Это была мозаика, части которой сразу же вываливались у него из рук, едва только начинали складываться в ясную картину, и какими бы точными ни были отдельные детали, но они все равно почему-то не подходили друг к другу, хотя и составляли единую картину и, несомненно, были частью общего целого. Всякий раз возникали все новые пробелы, всякий раз ускользала истина, которая лежала в основе этих картин, истина, которую он искал.
Важное терялось, а о второстепенном хотя и сообщалось подробно, но смысла было не уловить, в лучшем случае рождалось лишь смутное предчувствие его во всех этих историях о гордости и разуме, об уверенности и сомнениях, об унижении и выдержке, о бедности и несчастьях, о смерти и жизни, об этой неотступной пляске смерти, которая затевалась все вновь и вновь, и стремительно несся хоровод. Человек на секунду попадал в освещенный круг, и черты его были хорошо различимы, узнаваемы только на один миг его жизни, затем отступали опять, вытесненные другой жизнью, а ее в свою очередь заслоняла следующая. Несвязные фрагменты, и все же в каждом из них отчетливо проступало свое особое отношение к миру, своя позиция. Она могла быть нечеткой в деталях, ее можно было проследить только в смене поколений, в последовательности историй и событий. Позиция, о которой ничего не было написано, она не была для них заповедью, ее не формулировали вслух и не удерживали в памяти, она просто-напросто существовала и всякий раз либо определяла события, либо имела отношение к тому, что происходило, а если и не определяла, то помогала переносить происходящее, передавалась следующим поколениям и становилась их внутренней сутью.
Дома стояли вплотную к башне копра. Кривые, черные от сажи стены лепились друг к дружке, невидимые в ночной темноте. Когда черные фигурки начинали двигаться, выходили из дверей, коротко кивали друг другу, молча брели к копру, то навстречу им шли другие фигурки, которые быстро исчезали за приоткрытыми дверьми, и их призрачные движения расплывались на фоне обшарпанных черных стен.

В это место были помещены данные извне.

/-- A write that a thread made before the SPAWN of a block of core `c`, and that the block's accesses follow (R150, log 90): of the block in slot
`bs`, or made by one of its threads and in flight to be moved with it. -/
def Ctx.spawnDebt (k : Ctx) (c bs : Nat) : Bool :=
  let kc := k.coreAt c
  kc.blocks.any fun b => match b.2.parent with
    | none => false
    | some (u, m) => (b.1 == bs || (kc.thrAt u).par.blk == bs) && k.infl.any fun e =>
        decide (e.1 < m) && e.2.core == c && e.2.slot == u && e.2.counted

/-- Every issued instruction of the block has completed or waits in the operand log, its threads stand in no bundle, and
no page of it is being written (R189); no write that a SPAWN has put before another block's accesses is still in flight (R150). -/
def State.settled (s : State) (x c bs : Nat) : Bool :=
  let k := s.ctxAt x
  k.infl.all (fun e => !s.ofBlock x c bs e.2 || (match e.2.phase with
    | .logged _ | .replay => true
    | _ => false)) &&
  !k.msgs.any (fun e => e.2.core == c && ((k.coreAt c).thrAt e.2.slot).par.blk == bs) &&
  !(k.coreAt c).stt.any (fun e => e.1.1 == bs && (e.2.infl || e.2.fix || e.2.pin != 0)) &&
  !((k.coreAt c).xfers.any fun t => t.bs == bs && t.home.isNone) && !k.spawnDebt c bs

/-- BLOCK_MIGRATE: the Fixer moves a block to another core of its die and partition; its pages stay where they are until
the destination faults on them (R189, R190). A thread in a bundle returns to the pond first. -/
def execBlockMigrate (x c bs dst : Nat) (s : State) : Out :=
  if (tfind ((s.ctxAt x).coreAt c).blocks bs).isNone || s.migrateRefused x c bs dst || !s.settled x c bs then .next s
  else
    let k := s.ctxAt x
    let src := k.coreAt c
    let thr := src.ofBlk bs
    let kd := k.coreAt dst
    let nb := (firstFree kd.usedBlks 64 0 1).headD 0
    let slots := firstFree kd.usedThrs 1024 0 thr.length
    let pond := fun (th : Thread) => match th.par.place with
      | .bundle _ => th.pondAt s.clock 0 false
      | _ => th
    let moved := (slots.zip thr).map fun e =>
      let th := pond e.2.2
      (e.1, { th with par := { th.par with blk := nb } })
    let stt := (src.stt.filter fun e => e.1.1 == bs).map fun e =>
      ((nb, e.1.2), if e.2.res then { e.2 with res := false, held := some (c, e.2.frame) } else e.2)
    let src' := thr.foldl (fun k e => k.leave e.1 s.clock) src
    let src' := src'.dropBlock bs
    let dst' := { kd with threads := kd.threads ++ moved, blocks := tput nb { src.blkAt bs with parent := none } kd.blocks, stt := kd.stt ++ stt }
    let newSlot := fun (n : Nat) => (slots.zip thr).findSome? fun e => if e.2.1 = n then some e.1 else none
    let infl := k.infl.map fun (e : Nat × InFlight) => if e.2.core = c then
      (match newSlot e.2.slot with
       | some n => (e.1, { e.2 with core := dst, slot := n })
       | none => e) else e
    let s := s.setCtx x ({ (k.setCore c src').setCore dst dst' with infl := infl }.moveTimes c bs (some (dst, nb)))
    let a := s.physOf x c
    .next (s.raiseLt (s.physOf x dst) (s.coreAt a).lt)
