/-- JOIN: the thread's key becomes absent; an armed thread with a true guard arrives and parks (R133, R134, R137). -/
def execJoin (pg : BitVec 3) (j : BitVec 4) (s : State) : Out :=
  let (x, c, _) := s.here
  let s' := s.modMe fun th => { th with par := { th.par with key := none } }
  runWord { i := .join pg j, pg, onCtl := false, acts := true } s
    (if s.me.guard pg && s.me.par.armed.getLsbD j.toNat then
       .placed ((s'.modMe fun th => (th.joinBits j.toNat true true).park (.join j.toNat)).modCore x c fun k =>
         k.joinCheck s.me.par.blk j.toNat s.clock)
     else .next s')

/-- JTEST (R143). -/
def execJtest (pg q : BitVec 3) (j : BitVec 4) (s : State) : Out :=
  runWord { i := .jtest pg q j, pg, rs := [.p q.toNat], onCtl := false } s
    (.next (s.modMe fun th => th.setP q.toNat (th.par.armed.getLsbD j.toNat)))

/-! ## Team instructions (R135, R136, R144 to R148) -/

/-- A team instruction reached by the executing thread: it arrives at its team's instance, under a true or false guard,
and parks; an arrival at another program counter is the team mismatch (R135). -/
def teamWord (w : W) (s : State) : Out :=
  let (x, c, _) := s.here
  let th := s.me
  let mates := (((s.ctxAt x).coreAt c).teamLive th.par.blk (th.par.tidx / width)).filter fun e => e.2.parkedAt .team
  runWord { w with onCtl := false, acts := true } s
    (match mates.find? fun e => e.2.pc != th.pc with
     | some e => .trap 0x20 (e.2.pc.zeroExtend 64) false
     | none =>
       .placed (s.modMe fun t =>
         { t.park .team with par := { (t.park .team).par with
             teamN := t.par.teamN + 1, team := some { op := w.i, guard := th.guard w.pg, fpmode := t.fpmode } } }))

/-- A contributing thread of an instance: its position and itself (R144). -/
abbrev Contrib := Nat × Thread

/-- The offset code of SHFL (R145). -/
def shflOff (o : BitVec 7) : Int :=
  if o.getLsbD 6 then (width / 2 ^ (o.extractLsb' 3 3).toNat : Nat) - (o.extractLsb' 0 3).toNat
  else (o.extractLsb' 0 6).toNat

/-- SHFL: the value of the thread at `src`, or the receiver's own (R145). -/
def shflFrom (l : List Contrib) (a : Nat) (th : Thread) (src : Int) : Word :=
  match l.find? fun e => (e.1 : Int) == src with
  | some e => e.2.gr a
  | none => th.gr a

/-- A team mask of the positions `f` selects (R144). -/
def teamMask (l : List Contrib) (f : Thread → Bool) : Word :=
  l.foldl (fun m e => if f e.2 then m ||| BitVec.ofNat 32 (2 ^ e.1) else m) 0

/-- Identities of R147. -/
def teamId : TeamOp → Word
  | .mins => 0x7FFFFFFF
  | .maxs => 0x80000000
  | .minu | .and => 0xFFFFFFFF
  | .fadd => 0x80000000
  | .fmin => 0x7F800000
  | .fmax => 0xFF800000
  | _ => 0

/-- The integer operations of R147. -/
def teamInt (o : TeamOp) (x y : Word) : Word :=
  match o with
  | .add => x + y
  | .mins => if x.toInt ≤ y.toInt then x else y
  | .maxs => if y.toInt ≤ x.toInt then x else y
  | .minu => if x.toNat ≤ y.toNat then x else y
  | .maxu => if y.toNat ≤ x.toNat then x else y
  | .and => x &&& y
  | .or => x ||| y
  | .xor => x ^^^ y
  | _ => x

/-- .FADD: the exact sum of the contributing values, rounded once; a NaN operand, or infinities of both signs, give the
canonical NaN and NV (R147). -/
def teamFadd (mode : Word) (l : List Word) : BF :=
  let rm := noSr (fpRm mode)
  let vs := l.map fun v => fp32.decDaz (fpDaz mode) v.toNat
  match vs with
  | [] => ((teamId .fadd).toNat, 0)
  | v :: r =>
    if vs.any FV.isNan || (vs.contains (.inf true) && vs.contains (.inf false)) then (fp32.qnan, flNV)
    else
      fp32.deliver { rm, sat := false, ftz := fpFtz mode } (r.foldl (fun a b => (a.add (rm == .rdn) b).1) v)

/-- An operation over contributing values; `fill` when a position of the range does not contribute (R144, R147). -/
def teamFold (o : TeamOp) (mode : Word) (l : List Word) (fill : Bool) : BF :=
  match o with
  | .fadd => teamFadd mode l
  | .fmin | .fmax =>
    let start := if fill then (teamId o).toNat else (l.headD (teamId o)).toNat
    l.foldl (fun a v =>
      let (r, f) := fpSelect fp32 (fpDaz mode) (o == .fmax) a.1 v.toNat
      (r, a.2 ||| f)) (start, 0)
  | _ => ((l.foldl (teamInt o) (teamId o)).toNat, 0)

/-- What a team instruction gives the thread at position `p`: a g-register or a predicate, and the flags. -/
inductive TeamOut where
  | g (d : Nat) (v : Word) (fl : Nat)
  | p (q : Nat) (v : Bool)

Колония домов росла по мере увеличения числа рабочих. А рабочие все прибывали и прибывали, они попадали сюда случайно, особо не выбирая, и так же случайно, кое-как, возводились стены, целый лабиринт из закопченных камней, который сводил вместе самые разные языки и становился темницей для людей из разных стран.
У Йозефа Лукаша тоже была за этими стенами своя койка, которую он покидал ночью и ночью же в нее возвращался, а между этими двумя ночами простиралась тьма горы, в глубь которой он забирался каждый день. Пятнадцати лет от роду он впервые вместе с другими, вцепившись в подъемную клеть, медленно соскользнул в глубину, глухой грохот стоял у него в ушах, спертым воздухом трудно было дышать, влажное тепло, поднимавшееся из шахты, грузной тяжестью наполняло его тело, скованное страхом. Образок Черной Мадонны, висящий у него на шее, прилип к груди, он тупо смотрел на шахтерскую лампу в своих руках, которая казалась ему последней надеждой в этом черном адском столпотворении. Это был свет, который он взял с собой оттуда, сверху, и который во время работы постоянно напоминал ему о том, что есть не только тьма горы, но еще и свет дня.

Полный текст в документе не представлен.